- Venue: Gangneung Curling Centre, Pyeongchang, South Korea
- Dates: 14–24 February
- Competitors: 50 from 10 nations

Medalists
- 1st place, gold medalist(s):  / John Shuster Tyler George Matt Hamilton John Landsteiner Joe Polo / United States
- 2nd place, silver medalist(s):  / Niklas Edin Oskar Eriksson Rasmus Wranå Christoffer Sundgren Henrik Leek / Sweden
- 3rd place, bronze medalist(s):  / Benoît Schwarz Claudio Pätz Peter de Cruz Valentin Tanner Dominik Märki / Switzerland

= Curling at the 2018 Winter Olympics – Men's tournament =

The men's curling tournament of the 2018 Winter Olympics was held between 14 and 24 February 2018 at the Gangneung Curling Centre. Ten nations competed in a round robin preliminary round, and the top four nations at the conclusion of the round robin qualified for the medal round.
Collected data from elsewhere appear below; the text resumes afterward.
-- ==== Sys2Proof/Syntax.lean ====
section
/-! DEFINITION. The instruction set: the eight command frames (spec/30_encoding.md R106, R107, R110), and the
arguments of a `Transaction` (spec/41_command_framer.md R170). -/

namespace Sys2Proof

/-- The eight command frames (R110). One constructor per row of spec/opcode_table.json. -/
inductive Instr where
  /-- READ a, n: read `n` bytes from address `a` (R175) -/
  | read (a : Addr) (n : Nat)
  /-- PROGRAM a, v: program the byte at `a` (R176) -/
  | program (a : Addr) (v : Byte)
  /-- WREN: set the write-enable latch (R177) -/
  | wren
  /-- RDSR: read the status register (R178) -/
  | rdsr
  /-- CE: erase the whole array (R179) -/
  | ce
  /-- SE a: erase the sector that holds `a` (R180) -/
  | se (a : Addr)
  /-- EWSR: permit the next WRSR (R181) -/
  | ewsr
  /-- WRSR v: write the protection bits (R182) -/
  | wrsr (v : Byte)
deriving DecidableEq, Repr

/-- The direction of a payload: inbound is device to block, outbound block to device (R26). -/
inductive Dir where
  | inbound
  | outbound
deriving DecidableEq, Repr

/-- The arguments of `Transaction(opc, addr, dir, buf)` (R170). For an inbound payload only the length of `buf`
matters (R27). -/
structure Request where
  opc : Byte
  addr : Option Addr
  dir : Dir
  buf : List Byte
deriving DecidableEq, Repr

end Sys2Proof
end

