-- ==== Sys2Proof/Machine/Ops.lean ====
section
/-! DEFINITION. The named operations over memory, the trace and the free values, and recording a fault
(spec/00_scope.md R7; spec/20_memory.md R60, R66 to R68; spec/60_exceptions.md R252). The spec has no exception entry
and no return (R250, R255, R256): a fault ends the run. -/

namespace Sys2Proof.Machine

open Sys2Proof

/-! ### Results -/

/-- `raise <Fault>(info)`: records the fault and stops the run (R7, R252). -/
def raise (f : Fault) : Result := .fault f

/-- Go on in the next state, or stop where the first part stopped. -/
def andThen (r : Result) (f : State → Result) : Result :=
  match r with
  | .next s => f s
  | .fault e => .fault e
  | .refused e => .refused e

/-! ### Memory (R60; log 7) -/

/-- What an address that is not listed reads as (log 7). -/
def unlistedByte : Byte := Config.erasedByte

/-- `MemRead(a, 1)`: the byte at `a`. -/
def memRead : Memory → Nat → Byte
  | [], _ => unlistedByte
  | c :: m, a => if c.1 = a then c.2 else memRead m a

/-- Put a cell in front, unless it holds what an unlisted address reads as. -/
def consCell (a : Nat) (v : Byte) (m : Memory) : Memory :=
  if v = unlistedByte then m else (a, v) :: m

/-- `MemWrite(a, 1, v)`: write one byte, keeping the canonical form. -/
def memWrite (a : Nat) (v : Byte) : Memory → Memory
  | [] => consCell a v []
  | c :: m =>
    if a < c.1 then consCell a v (c :: m)
    else if a = c.1 then consCell a v m
    else c :: memWrite a v m

/-- Set every byte of `[lo, hi)` to 0xFF: an erased byte is not listed (R67, R68). -/
def memErase (lo hi : Nat) (m : Memory) : Memory :=
  m.filter fun c => !(decide (lo ≤ c.1) && decide (c.1 < hi))

/-- The canonical form: addresses strictly rising, no cell equal to what an unlisted address reads as. -/
def memWf (m : Memory) : Bool :=
  decide (m.Pairwise fun c d => c.1 < d.1) && m.all fun c => c.2 != unlistedByte

/-! ### The trace (R7, R9) -/

/-- Append an event to the wire trace. -/
def emit (e : LineEvent) (s : State) : State := { s with trace := e :: s.trace }

/-- The wire trace in time order. -/
def wire (s : State) : List LineEvent := s.trace.reverse

/-! ### Free values (log 8, log 9) -/

/-- A bit the rules do not fix: the next of the script, or the free value. -/
def drawnBit (s : State) : Bool :=
  match s.script with
  | b :: _ => b
  | [] => Config.freeBit s.draws

/-- The state after a draw of one bit. -/
def afterDraw (s : State) : State :=
  match s.script with
  | _ :: bs => { s with script := bs }
  | [] => { s with draws := s.draws + 1 }

/-- `n` drawn bits, shifted into `acc` from the right, and the state after. -/
def drawBits : Nat → Byte → State → Byte × State
  | 0, acc, s => (acc, s)
  | n + 1, acc, s => drawBits n (acc.shiftConcat (drawnBit s)) (afterDraw s)

/-- A drawn byte, most significant bit drawn first. -/
def drawnByte (s : State) : Byte := (drawBits Config.byteBits 0 s).1

/-- The state after a draw of one byte. -/
def afterByteDraw (s : State) : State := (drawBits Config.byteBits 0 s).2

/-- The duration of an operation that starts now: the next of the list, or the free value. -/
def drawnDelay (s : State) : Nat :=
  match s.delays with
  | d :: _ => d
  | [] => Config.freeDelay s.draws

/-- The state after a duration has been taken. -/
def afterDelay (s : State) : State :=
  match s.delays with
  | _ :: ds => { s with delays := ds }
  | [] => { s with draws := s.draws + 1 }

/-! ### What the bus sees -/

/-- The reference device is there and selected: it reacts to clock edges. -/
def listening (s : State) : Bool := !s.block.csn && s.params.device == .reference

/-- The sector of address `a` holds no defined contents (R74; log 18). -/
def isLost (s : State) (a : Nat) : Bool := s.dev.lost.contains (sectorIndex a)

end Sys2Proof.Machine
end

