-- ==== Sys2Proof/Machine/Turns.lean ====
section
/-! DEFINITION. Which agent moves: the outside, the device's finishing step, the exchange or transaction in progress,
the caller (spec/00_scope.md R8; spec/20_memory.md R70; log 2, log 9, log 18, log 19); and where an instruction is
fetched from. -/

namespace Sys2Proof.Machine

open Sys2Proof

/-- A step of another agent brings the operation in flight one step nearer to its end (log 9). -/
def tick (s : State) : State :=
  match s.dev.inflight with
  | some f => { s with dev := { s.dev with inflight := some { f with left := f.left - 1 } } }
  | none => s

/-- The act is a piece of a driver operation that has begun: its end is still to come. -/
def isDriverRest : Act → Bool
  | .poll _ => true
  | .pollTest _ => true
  | .writeRun _ _ => true
  | .markErased _ => true
  | .advanceCursor _ => true
  | .finishOp _ => true
  | _ => false

/-- The second caller drives an exchange or a frame by hand (R288; log 19). -/
def guestHolds (s : State) : Bool := s.guest && linesInUse s

/-- The caller's next act; with none pending the machine is at rest and stays as it is (log 23). An act of its own is
refused while the second caller's exchange or frame is on the lines (R264(6), R288; log 19). -/
def callerStep (s : State) : Result :=
  match s.pending with
  | [] => .next s
  | a :: rest =>
    if guestHolds s && !isDriverRest a then .refused .secondCaller else perform a { s with pending := rest }

/-- The block goes on with what it has in progress; otherwise the caller moves. -/
def blockStep (s : State) : Result :=
  if blockBusy s then resume s else callerStep s

/-- The operation in flight has come to its end: the device moves (R70). -/
def flightDue (s : State) : Option Flight :=
  match s.dev.inflight with
  | some f => if f.left = 0 then some f else none
  | none => none

/-- The step of the device if it is due, otherwise that of the block or the caller. -/
def insideStep (s : State) : Result :=
  match flightDue s with
  | some f => .next (finishFlight f s)
  | none => blockStep (tick s)

/-! ### The outside -/

/-- A driver operation has begun and not ended (R264(6)). -/
def driverBusy (s : State) : Bool := s.pending.any isDriverRest

/-- An operation is in progress: in the block, a driver operation not yet ended, or an exchange or frame that a caller
drives by hand (R12, R264(6); log 14). -/
def operationInProgress (s : State) : Bool := blockBusy s || driverBusy s || linesInUse s

/-- What the second caller would mix with: an operation in progress that is not its own exchange or frame on the lines
(R77, R288; log 19). -/
def mixes (s : State) : Bool := blockBusy s || driverBusy s || (linesInUse s && !s.guest)

/-- After an operation of the second caller, begun on lines in use or not: whether an exchange or frame on the lines is
its own. A transaction begun on idle lines gives them back when it ends. -/
def noteGuest (before : Bool) (t : State) : State :=
  { t with guest := linesInUse t && (before || !blockBusy t) }

/-- A second caller's operation: refused while another is in progress (R77, R184, R264(6)), else taken up at once, so
that the two callers are serialised (R288; log 19). While another is in progress `SecondCaller` is named whatever else is
wrong with the operation, for which R264 gives no order. DESIGN CHOICE, safe: log 33. -/
def secondCallerStep (a : Act) (s : State) : Result :=
  if mixes s then .refused .secondCaller
  else andThen (perform a (tick s)) fun t => .next (noteGuest (linesInUse s) t)

/-- The caller's own acts, without the rest of a driver operation that is lost with the power: everything up to the
last piece of it (log 18). -/
def afterDriverRest : List Act → List Act
  | [] => []
  | a :: rest => if (a :: rest).any isDriverRest then afterDriverRest rest else a :: rest

/-- Power is lost and comes back: groups A and B are as before `Init`, the device as after power-on, with the array
kept but for what an operation in flight was doing (R74, R262, R280, R282; log 18). The trace keeps what it has and
records no event: a frame that was open in it stays open. DESIGN CHOICE, unsafe: log 34. -/
def powerCycle (s : State) : State :=
  { s with
    block := { Block.reset with inited := false }
    session := Session.reset
    dev := powerCycledDevice s
    pending := afterDriverRest s.pending
    ret := .nothing
    guest := false }

/-- One machine step: the next input from outside, and, when it is quiet, the agents inside. -/
def takeTurn (s : State) : Result :=
  match s.outside with
  | [] => insideStep s
  | .quiet :: rest => insideStep { s with outside := rest }
  | .powerLoss :: rest => .next (powerCycle { s with outside := rest })
  | .secondCaller a :: rest => secondCallerStep a { s with outside := rest }

/-! ### The place instructions are fetched from (log 2) -/

/-- An operation in flight that is not due in the very next step. -/
def notDue (f : Flight) : Flight := { f with left := max f.left 1 }

/-- Make the caller's next act the very next step: nothing from outside, no finishing step due, nothing in progress. -/
def readyForCaller (s : State) : State :=
  { s with
    outside := []
    guest := false
    block := { s.block with inited := true, phase := .idle, xact := false }
    dev := { s.dev with inflight := s.dev.inflight.map notDue } }

/-- Place a frame where the next step fetches. -/
def placeFrame (outs : List Byte) (s : State) : State := push [.frame outs] (readyForCaller s)

/-- The state the fetched instruction runs in: its frame taken off, the device one step nearer to its end. -/
def fetched (s : State) : State := { tick s with pending := s.pending.tail }

end Sys2Proof.Machine
end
Great Britain, Switzerland, and the United States each finished round robin play with a 5–4 record, resulting in a three-way tie for third place in the preliminary round standings. Under Olympic tiebreaker rules then in effect, the United States was awarded the third seed in the medal round (by virtue of having defeated both Great Britain and Switzerland during the preliminary round), and Great Britain and Switzerland played a one-game tiebreaker. Switzerland prevailed 9-5 and was awarded the fourth seed.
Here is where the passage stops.